▸ Problem details
Only the lines of the data below from the one with "updRack changes nothing" through the one with "(updPort b p f).fabric" are wanted. Repeat them exactly.
**********
/-- updHost changes nothing but `host`. -/
@[simp] theorem updHost_other (f : HostSide → HostSide) (b : Body) :
    (updHost f b).regs = b.regs ∧ (updHost f b).stations = b.stations ∧ (updHost f b).dieMap = b.dieMap ∧ (updHost f b).drovers = b.drovers ∧
    (updHost f b).fabric = b.fabric ∧ (updHost f b).ucie = b.ucie ∧ (updHost f b).shadow = b.shadow ∧ (updHost f b).stopped = b.stopped ∧
    (updHost f b).badStack = b.badStack ∧ (updHost f b).memStacks = b.memStacks ∧ (updHost f b).chkFrame = b.chkFrame ∧
    (updHost f b).hostDrovers = b.hostDrovers ∧ (updHost f b).flock = b.flock ∧ (updHost f b).korrel = b.korrel ∧ (updHost f b).logbook = b.logbook ∧
    (updHost f b).fail = b.fail ∧ (updHost f b).cox = b.cox ∧ (updHost f b).ledger = b.ledger ∧ (updHost f b).cells = b.cells ∧
    (updHost f b).trust = b.trust ∧ (updHost f b).pmc = b.pmc ∧ (updHost f b).rack = b.rack ∧ (updHost f b).reports = b.reports ∧
    (updHost f b).sent = b.sent ∧ (updHost f b).now = b.now ∧ (updHost f b).free = b.free :=
  ⟨rfl, rfl, rfl, rfl, rfl, rfl, rfl, rfl, rfl, rfl, rfl, rfl, rfl, rfl, rfl, rfl, rfl, rfl, rfl, rfl, rfl, rfl, rfl, rfl, rfl, rfl⟩

/-- updLog changes nothing but `logbook`. -/
@[simp] theorem updLog_other (f : Logbook → Logbook) (b : Body) :
    (updLog f b).regs = b.regs ∧ (updLog f b).stations = b.stations ∧ (updLog f b).dieMap = b.dieMap ∧ (updLog f b).drovers = b.drovers ∧
    (updLog f b).fabric = b.fabric ∧ (updLog f b).ucie = b.ucie ∧ (updLog f b).shadow = b.shadow ∧ (updLog f b).stopped = b.stopped ∧
    (updLog f b).badStack = b.badStack ∧ (updLog f b).memStacks = b.memStacks ∧ (updLog f b).chkFrame = b.chkFrame ∧
    (updLog f b).hostDrovers = b.hostDrovers ∧ (updLog f b).flock = b.flock ∧ (updLog f b).korrel = b.korrel ∧ (updLog f b).host = b.host ∧
    (updLog f b).fail = b.fail ∧ (updLog f b).cox = b.cox ∧ (updLog f b).ledger = b.ledger ∧ (updLog f b).cells = b.cells ∧
    (updLog f b).trust = b.trust ∧ (updLog f b).pmc = b.pmc ∧ (updLog f b).rack = b.rack ∧ (updLog f b).reports = b.reports ∧
    (updLog f b).sent = b.sent ∧ (updLog f b).now = b.now ∧ (updLog f b).free = b.free :=
  ⟨rfl, rfl, rfl, rfl, rfl, rfl, rfl, rfl, rfl, rfl, rfl, rfl, rfl, rfl, rfl, rfl, rfl, rfl, rfl, rfl, rfl, rfl, rfl, rfl, rfl, rfl⟩

/-- updRack changes nothing but `rack`. -/
@[simp] theorem updRack_other (f : Rack → Rack) (b : Body) :
    (updRack f b).regs = b.regs ∧ (updRack f b).stations = b.stations ∧ (updRack f b).dieMap = b.dieMap ∧ (updRack f b).drovers = b.drovers ∧
    (updRack f b).fabric = b.fabric ∧ (updRack f b).ucie = b.ucie ∧ (updRack f b).shadow = b.shadow ∧ (updRack f b).stopped = b.stopped ∧
    (updRack f b).badStack = b.badStack ∧ (updRack f b).memStacks = b.memStacks ∧ (updRack f b).chkFrame = b.chkFrame ∧
    (updRack f b).hostDrovers = b.hostDrovers ∧ (updRack f b).flock = b.flock ∧ (updRack f b).korrel = b.korrel ∧ (updRack f b).host = b.host ∧
    (updRack f b).logbook = b.logbook ∧ (updRack f b).fail = b.fail ∧ (updRack f b).cox = b.cox ∧ (updRack f b).ledger = b.ledger ∧
    (updRack f b).cells = b.cells ∧ (updRack f b).trust = b.trust ∧ (updRack f b).pmc = b.pmc ∧ (updRack f b).reports = b.reports ∧
    (updRack f b).sent = b.sent ∧ (updRack f b).now = b.now ∧ (updRack f b).free = b.free :=
  ⟨rfl, rfl, rfl, rfl, rfl, rfl, rfl, rfl, rfl, rfl, rfl, rfl, rfl, rfl, rfl, rfl, rfl, rfl, rfl, rfl, rfl, rfl, rfl, rfl, rfl, rfl⟩

/-- updPort changes nothing but `korrel`. -/
@[simp] theorem updPort_other (b : Body) (p : Nat) (f : KorPort → KorPort) :
    (updPort b p f).regs = b.regs ∧ (updPort b p f).stations = b.stations ∧ (updPort b p f).dieMap = b.dieMap ∧ (updPort b p f).drovers = b.drovers ∧
    (updPort b p f).fabric = b.fabric ∧ (updPort b p f).ucie = b.ucie ∧ (updPort b p f).shadow = b.shadow ∧ (updPort b p f).stopped = b.stopped ∧
    (updPort b p f).badStack = b.badStack ∧ (updPort b p f).memStacks = b.memStacks ∧ (updPort b p f).chkFrame = b.chkFrame ∧
    (updPort b p f).hostDrovers = b.hostDrovers ∧ (updPort b p f).flock = b.flock ∧ (updPort b p f).host = b.host ∧
    (updPort b p f).logbook = b.logbook ∧ (updPort b p f).fail = b.fail ∧ (updPort b p f).cox = b.cox ∧ (updPort b p f).ledger = b.ledger ∧
    (updPort b p f).cells = b.cells ∧ (updPort b p f).trust = b.trust ∧ (updPort b p f).pmc = b.pmc ∧ (updPort b p f).rack = b.rack ∧
    (updPort b p f).reports = b.reports ∧ (updPort b p f).sent = b.sent ∧ (updPort b p f).now = b.now ∧ (updPort b p f).free = b.free :=
  ⟨rfl, rfl, rfl, rfl, rfl, rfl, rfl, rfl, rfl, rfl, rfl, rfl, rfl, rfl, rfl, rfl, rfl, rfl, rfl, rfl, rfl, rfl, rfl, rfl, rfl, rfl⟩

/-- updFlock changes nothing but `flock`. -/
@[simp] theorem updFlock_other (f : Flock → Flock) (b : Body) :
    (updFlock f b).regs = b.regs ∧ (updFlock f b).stations = b.stations ∧ (updFlock f b).dieMap = b.dieMap ∧ (updFlock f b).drovers = b.drovers ∧
    (updFlock f b).fabric = b.fabric ∧ (updFlock f b).ucie = b.ucie ∧ (updFlock f b).shadow = b.shadow ∧ (updFlock f b).stopped = b.stopped ∧
    (updFlock f b).badStack = b.badStack ∧ (updFlock f b).memStacks = b.memStacks ∧ (updFlock f b).chkFrame = b.chkFrame ∧
    (updFlock f b).hostDrovers = b.hostDrovers ∧ (updFlock f b).korrel = b.korrel ∧ (updFlock f b).host = b.host ∧
    (updFlock f b).logbook = b.logbook ∧ (updFlock f b).fail = b.fail ∧ (updFlock f b).cox = b.cox ∧ (updFlock f b).ledger = b.ledger ∧
    (updFlock f b).cells = b.cells ∧ (updFlock f b).trust = b.trust ∧ (updFlock f b).pmc = b.pmc ∧ (updFlock f b).rack = b.rack ∧
    (updFlock f b).reports = b.reports ∧ (updFlock f b).sent = b.sent ∧ (updFlock f b).now = b.now ∧ (updFlock f b).free = b.free :=
  ⟨rfl, rfl, rfl, rfl, rfl, rfl, rfl, rfl, rfl, rfl, rfl, rfl, rfl, rfl, rfl, rfl, rfl, rfl, rfl, rfl, rfl, rfl, rfl, rfl, rfl, rfl⟩

/-- updFail changes nothing but `fail`. -/
@[simp] theorem updFail_other (f : Failover → Failover) (b : Body) :
    (updFail f b).regs = b.regs ∧ (updFail f b).stations = b.stations ∧ (updFail f b).dieMap = b.dieMap ∧ (updFail f b).drovers = b.drovers ∧
    (updFail f b).fabric = b.fabric ∧ (updFail f b).ucie = b.ucie ∧ (updFail f b).shadow = b.shadow ∧ (updFail f b).stopped = b.stopped ∧
    (updFail f b).badStack = b.badStack ∧ (updFail f b).memStacks = b.memStacks ∧ (updFail f b).chkFrame = b.chkFrame ∧
    (updFail f b).hostDrovers = b.hostDrovers ∧ (updFail f b).flock = b.flock ∧ (updFail f b).korrel = b.korrel ∧ (updFail f b).host = b.host ∧
    (updFail f b).logbook = b.logbook ∧ (updFail f b).cox = b.cox ∧ (updFail f b).ledger = b.ledger ∧ (updFail f b).cells = b.cells ∧
    (updFail f b).trust = b.trust ∧ (updFail f b).pmc = b.pmc ∧ (updFail f b).rack = b.rack ∧ (updFail f b).reports = b.reports ∧
    (updFail f b).sent = b.sent ∧ (updFail f b).now = b.now ∧ (updFail f b).free = b.free :=
  ⟨rfl, rfl, rfl, rfl, rfl, rfl, rfl, rfl, rfl, rfl, rfl, rfl, rfl, rfl, rfl, rfl, rfl, rfl, rfl, rfl, rfl, rfl, rfl, rfl, rfl, rfl⟩

/-- updPath changes nothing but `cox`. -/
@[simp] theorem updPath_other (f : PowerPath → PowerPath) (b : Body) :
    (updPath f b).regs = b.regs ∧ (updPath f b).stations = b.stations ∧ (updPath f b).dieMap = b.dieMap ∧ (updPath f b).drovers = b.drovers ∧
    (updPath f b).fabric = b.fabric ∧ (updPath f b).ucie = b.ucie ∧ (updPath f b).shadow = b.shadow ∧ (updPath f b).stopped = b.stopped ∧
    (updPath f b).badStack = b.badStack ∧ (updPath f b).memStacks = b.memStacks ∧ (updPath f b).chkFrame = b.chkFrame ∧
    (updPath f b).hostDrovers = b.hostDrovers ∧ (updPath f b).flock = b.flock ∧ (updPath f b).korrel = b.korrel ∧ (updPath f b).host = b.host ∧
    (updPath f b).logbook = b.logbook ∧ (updPath f b).fail = b.fail ∧ (updPath f b).ledger = b.ledger ∧ (updPath f b).cells = b.cells ∧
    (updPath f b).trust = b.trust ∧ (updPath f b).pmc = b.pmc ∧ (updPath f b).rack = b.rack ∧ (updPath f b).reports = b.reports ∧
    (updPath f b).sent = b.sent ∧ (updPath f b).now = b.now ∧ (updPath f b).free = b.free :=
  ⟨rfl, rfl, rfl, rfl, rfl, rfl, rfl, rfl, rfl, rfl, rfl, rfl, rfl, rfl, rfl, rfl, rfl, rfl, rfl, rfl, rfl, rfl, rfl, rfl, rfl, rfl⟩

/-- updLoop changes nothing but `cox`. -/
@[simp] theorem updLoop_other (e l : Nat) (f : CoxLoop → CoxLoop) (b : Body) :
    (updLoop e l f b).regs = b.regs ∧ (updLoop e l f b).stations = b.stations ∧ (updLoop e l f b).dieMap = b.dieMap ∧
    (updLoop e l f b).drovers = b.drovers ∧ (updLoop e l f b).fabric = b.fabric ∧ (updLoop e l f b).ucie = b.ucie ∧
    (updLoop e l f b).shadow = b.shadow ∧ (updLoop e l f b).stopped = b.stopped ∧ (updLoop e l f b).badStack = b.badStack ∧
    (updLoop e l f b).memStacks = b.memStacks ∧ (updLoop e l f b).chkFrame = b.chkFrame ∧ (updLoop e l f b).hostDrovers = b.hostDrovers ∧
    (updLoop e l f b).flock = b.flock ∧ (updLoop e l f b).korrel = b.korrel ∧ (updLoop e l f b).host = b.host ∧
    (updLoop e l f b).logbook = b.logbook ∧ (updLoop e l f b).fail = b.fail ∧ (updLoop e l f b).ledger = b.ledger ∧
    (updLoop e l f b).cells = b.cells ∧ (updLoop e l f b).trust = b.trust ∧ (updLoop e l f b).pmc = b.pmc ∧ (updLoop e l f b).rack = b.rack ∧
    (updLoop e l f b).reports = b.reports ∧ (updLoop e l f b).sent = b.sent ∧ (updLoop e l f b).now = b.now ∧ (updLoop e l f b).free = b.free :=
  ⟨rfl, rfl, rfl, rfl, rfl, rfl, rfl, rfl, rfl, rfl, rfl, rfl, rfl, rfl, rfl, rfl, rfl, rfl, rfl, rfl, rfl, rfl, rfl, rfl, rfl, rfl⟩

/-- updEngine changes nothing but `cox`. -/
@[simp] theorem updEngine_other (e : Nat) (f : CoxEngine → CoxEngine) (b : Body) :
    (updEngine e f b).regs = b.regs ∧ (updEngine e f b).stations = b.stations ∧ (updEngine e f b).dieMap = b.dieMap ∧
    (updEngine e f b).drovers = b.drovers ∧ (updEngine e f b).fabric = b.fabric ∧ (updEngine e f b).ucie = b.ucie ∧
    (updEngine e f b).shadow = b.shadow ∧ (updEngine e f b).stopped = b.stopped ∧ (updEngine e f b).badStack = b.badStack ∧
    (updEngine e f b).memStacks = b.memStacks ∧ (updEngine e f b).chkFrame = b.chkFrame ∧ (updEngine e f b).hostDrovers = b.hostDrovers ∧
    (updEngine e f b).flock = b.flock ∧ (updEngine e f b).korrel = b.korrel ∧ (updEngine e f b).host = b.host ∧
    (updEngine e f b).logbook = b.logbook ∧ (updEngine e f b).fail = b.fail ∧ (updEngine e f b).ledger = b.ledger ∧
    (updEngine e f b).cells = b.cells ∧ (updEngine e f b).trust = b.trust ∧ (updEngine e f b).pmc = b.pmc ∧ (updEngine e f b).rack = b.rack ∧
    (updEngine e f b).reports = b.reports ∧ (updEngine e f b).sent = b.sent ∧ (updEngine e f b).now = b.now ∧ (updEngine e f b).free = b.free :=
  ⟨rfl, rfl, rfl, rfl, rfl, rfl, rfl, rfl, rfl, rfl, rfl, rfl, rfl, rfl, rfl, rfl, rfl, rfl, rfl, rfl, rfl, rfl, rfl, rfl, rfl, rfl⟩

/-- setPgLim changes nothing but `cox`. -/
@[simp] theorem setPgLim_other (e k : Nat) (p : CoxPg) (b : Body) :
    (setPgLim e k p b).regs = b.regs ∧ (setPgLim e k p b).stations = b.stations ∧ (setPgLim e k p b).dieMap = b.dieMap ∧
    (setPgLim e k p b).drovers = b.drovers ∧ (setPgLim e k p b).fabric = b.fabric ∧ (setPgLim e k p b).ucie = b.ucie ∧
    (setPgLim e k p b).shadow = b.shadow ∧ (setPgLim e k p b).stopped = b.stopped ∧ (setPgLim e k p b).badStack = b.badStack ∧
    (setPgLim e k p b).memStacks = b.memStacks ∧ (setPgLim e k p b).chkFrame = b.chkFrame ∧ (setPgLim e k p b).hostDrovers = b.hostDrovers ∧
    (setPgLim e k p b).flock = b.flock ∧ (setPgLim e k p b).korrel = b.korrel ∧ (setPgLim e k p b).host = b.host ∧
    (setPgLim e k p b).logbook = b.logbook ∧ (setPgLim e k p b).fail = b.fail ∧ (setPgLim e k p b).ledger = b.ledger ∧
    (setPgLim e k p b).cells = b.cells ∧ (setPgLim e k p b).trust = b.trust ∧ (setPgLim e k p b).pmc = b.pmc ∧ (setPgLim e k p b).rack = b.rack ∧
    (setPgLim e k p b).reports = b.reports ∧ (setPgLim e k p b).sent = b.sent ∧ (setPgLim e k p b).now = b.now ∧ (setPgLim e k p b).free = b.free :=
  ⟨rfl, rfl, rfl, rfl, rfl, rfl, rfl, rfl, rfl, rfl, rfl, rfl, rfl, rfl, rfl, rfl, rfl, rfl, rfl, rfl, rfl, rfl, rfl, rfl, rfl, rfl⟩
**********
▸ Answer box
/-- updRack changes nothing but `rack`. -/
@[simp] theorem updRack_other (f : Rack → Rack) (b : Body) :
    (updRack f b).regs = b.regs ∧ (updRack f b).stations = b.stations ∧ (updRack f b).dieMap = b.dieMap ∧ (updRack f b).drovers = b.drovers ∧
    (updRack f b).fabric = b.fabric ∧ (updRack f b).ucie = b.ucie ∧ (updRack f b).shadow = b.shadow ∧ (updRack f b).stopped = b.stopped ∧
    (updRack f b).badStack = b.badStack ∧ (updRack f b).memStacks = b.memStacks ∧ (updRack f b).chkFrame = b.chkFrame ∧
    (updRack f b).hostDrovers = b.hostDrovers ∧ (updRack f b).flock = b.flock ∧ (updRack f b).korrel = b.korrel ∧ (updRack f b).host = b.host ∧
    (updRack f b).logbook = b.logbook ∧ (updRack f b).fail = b.fail ∧ (updRack f b).cox = b.cox ∧ (updRack f b).ledger = b.ledger ∧
    (updRack f b).cells = b.cells ∧ (updRack f b).trust = b.trust ∧ (updRack f b).pmc = b.pmc ∧ (updRack f b).reports = b.reports ∧
    (updRack f b).sent = b.sent ∧ (updRack f b).now = b.now ∧ (updRack f b).free = b.free :=
  ⟨rfl, rfl, rfl, rfl, rfl, rfl, rfl, rfl, rfl, rfl, rfl, rfl, rfl, rfl, rfl, rfl, rfl, rfl, rfl, rfl, rfl, rfl, rfl, rfl, rfl, rfl⟩

/-- updPort changes nothing but `korrel`. -/
@[simp] theorem updPort_other (b : Body) (p : Nat) (f : KorPort → KorPort) :
    (updPort b p f).regs = b.regs ∧ (updPort b p f).stations = b.stations ∧ (updPort b p f).dieMap = b.dieMap ∧ (updPort b p f).drovers = b.drovers ∧
    (updPort b p f).fabric = b.fabric ∧ (updPort b p f).ucie = b.ucie ∧ (updPort b p f).shadow = b.shadow ∧ (updPort b p f).stopped = b.stopped ∧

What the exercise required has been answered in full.